Perumal Vivekanandan's organisation Seva has documented over 8,600 local agricultural practices in India but faces constant roadblocks. Funders question the scientific legitimacy of Indigenous knowledge, while research institutions show little incentive to validate it. This creates a catch-22: without validation, support is scarce; without support, validation is unaffordable.
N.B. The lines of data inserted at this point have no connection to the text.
/-! ### dropStale -/

@[simp] theorem State.dropStale_energy (c : Instr) (d : Instr → Bool) : (s.dropStale c d).energy = s.energy := rfl
@[simp] theorem State.dropStale_calendar (c : Instr) (d : Instr → Bool) : (s.dropStale c d).calendar = s.calendar := rfl
@[simp] theorem State.dropStale_credit (c : Instr) (d : Instr → Bool) : (s.dropStale c d).credit = s.credit := rfl
@[simp] theorem State.dropStale_code (c : Instr) (d : Instr → Bool) : (s.dropStale c d).code = s.code := rfl
@[simp] theorem State.dropStale_switch (c : Instr) (d : Instr → Bool) : (s.dropStale c d).switch = s.switch := rfl
@[simp] theorem State.dropStale_tamper (c : Instr) (d : Instr → Bool) : (s.dropStale c d).tamper = s.tamper := rfl
@[simp] theorem State.dropStale_supply (c : Instr) (d : Instr → Bool) : (s.dropStale c d).supply = s.supply := rfl
@[simp] theorem State.dropStale_settings (c : Instr) (d : Instr → Bool) : (s.dropStale c d).settings = s.settings := rfl
@[simp] theorem State.dropStale_exchange (c : Instr) (d : Instr → Bool) : (s.dropStale c d).exchange = s.exchange := rfl
@[simp] theorem State.dropStale_engine (c : Instr) (d : Instr → Bool) : (s.dropStale c d).engine = s.engine := rfl
@[simp] theorem State.dropStale_report (c : Instr) (d : Instr → Bool) : (s.dropStale c d).report = s.report := rfl
@[simp] theorem State.dropStale_pins (c : Instr) (d : Instr → Bool) : (s.dropStale c d).pins = s.pins := rfl
@[simp] theorem State.dropStale_inFlight (c : Instr) (d : Instr → Bool) : (s.dropStale c d).inFlight = discardBefore c d s.inFlight := rfl
@[simp] theorem State.dropStale_pending (c : Instr) (d : Instr → Bool) : (s.dropStale c d).pending = s.pending := rfl

/-! ### raise -/

@[simp] theorem State.raise_energy (n : Notice) : (s.raise n).energy = s.energy := rfl
@[simp] theorem State.raise_calendar (n : Notice) : (s.raise n).calendar = s.calendar := rfl
@[simp] theorem State.raise_credit (n : Notice) : (s.raise n).credit = s.credit := rfl
@[simp] theorem State.raise_code (n : Notice) : (s.raise n).code = s.code := rfl
@[simp] theorem State.raise_switch (n : Notice) : (s.raise n).switch = s.switch := rfl
@[simp] theorem State.raise_tamper (n : Notice) : (s.raise n).tamper = s.tamper := rfl
@[simp] theorem State.raise_supply (n : Notice) : (s.raise n).supply = s.supply := rfl
@[simp] theorem State.raise_settings (n : Notice) : (s.raise n).settings = s.settings := rfl
@[simp] theorem State.raise_exchange (n : Notice) : (s.raise n).exchange = { s.exchange with notices := s.exchange.notices ||| BitVec.ofNat 8 (2 ^ n.bit) } := rfl
@[simp] theorem State.raise_engine (n : Notice) : (s.raise n).engine = s.engine := rfl
@[simp] theorem State.raise_report (n : Notice) : (s.raise n).report = s.report := rfl
@[simp] theorem State.raise_pins (n : Notice) : (s.raise n).pins = s.pins := rfl
@[simp] theorem State.raise_inFlight (n : Notice) : (s.raise n).inFlight = s.inFlight := rfl
@[simp] theorem State.raise_pending (n : Notice) : (s.raise n).pending = s.pending := rfl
This demonstrates that while GenAI accelerates knowledge erasure, the root cause lies in entrenched power structures that have long marginalised local and Indigenous knowledge.
Why This Loss Matters Globally
The disappearance of local knowledge isn't just a tragedy for holding communities – it represents a disruption to the larger web of understanding that sustains human and ecological wellbeing. Like biological species adapted to specific environments, human knowledge systems evolved for particular places.
When these systems disappear, consequences ripple beyond their origins. Wildfire smoke ignores postcodes, polluted water crosses state lines, rising temperatures transcend borders, and infectious germs don't require visas. We're enmeshed in shared ecological systems where local wounds become global aches.
Deepak acknowledges his own contradiction: advocating for local knowledge systems while remaining uncertain about his father's herbal remedies. This uncertainty reflects the complexity we must navigate – neither blindly accepting traditional knowledge nor dismissing it entirely.
As climate crisis reveals cracks in dominant knowledge paradigms, and AI developers promise technological solutions, crucial questions remain: Can we engage authentically with dismissed knowledge systems? Or will we continue erasing forms of understanding, eventually scrambling to colonise Mars because we never learned sustainable living on Earth?
The intelligence we most need might be the capacity to see beyond hierarchies determining which knowledge counts. Without this foundation, even massive investments in superintelligence will continue erasing knowledge systems that took generations to develop.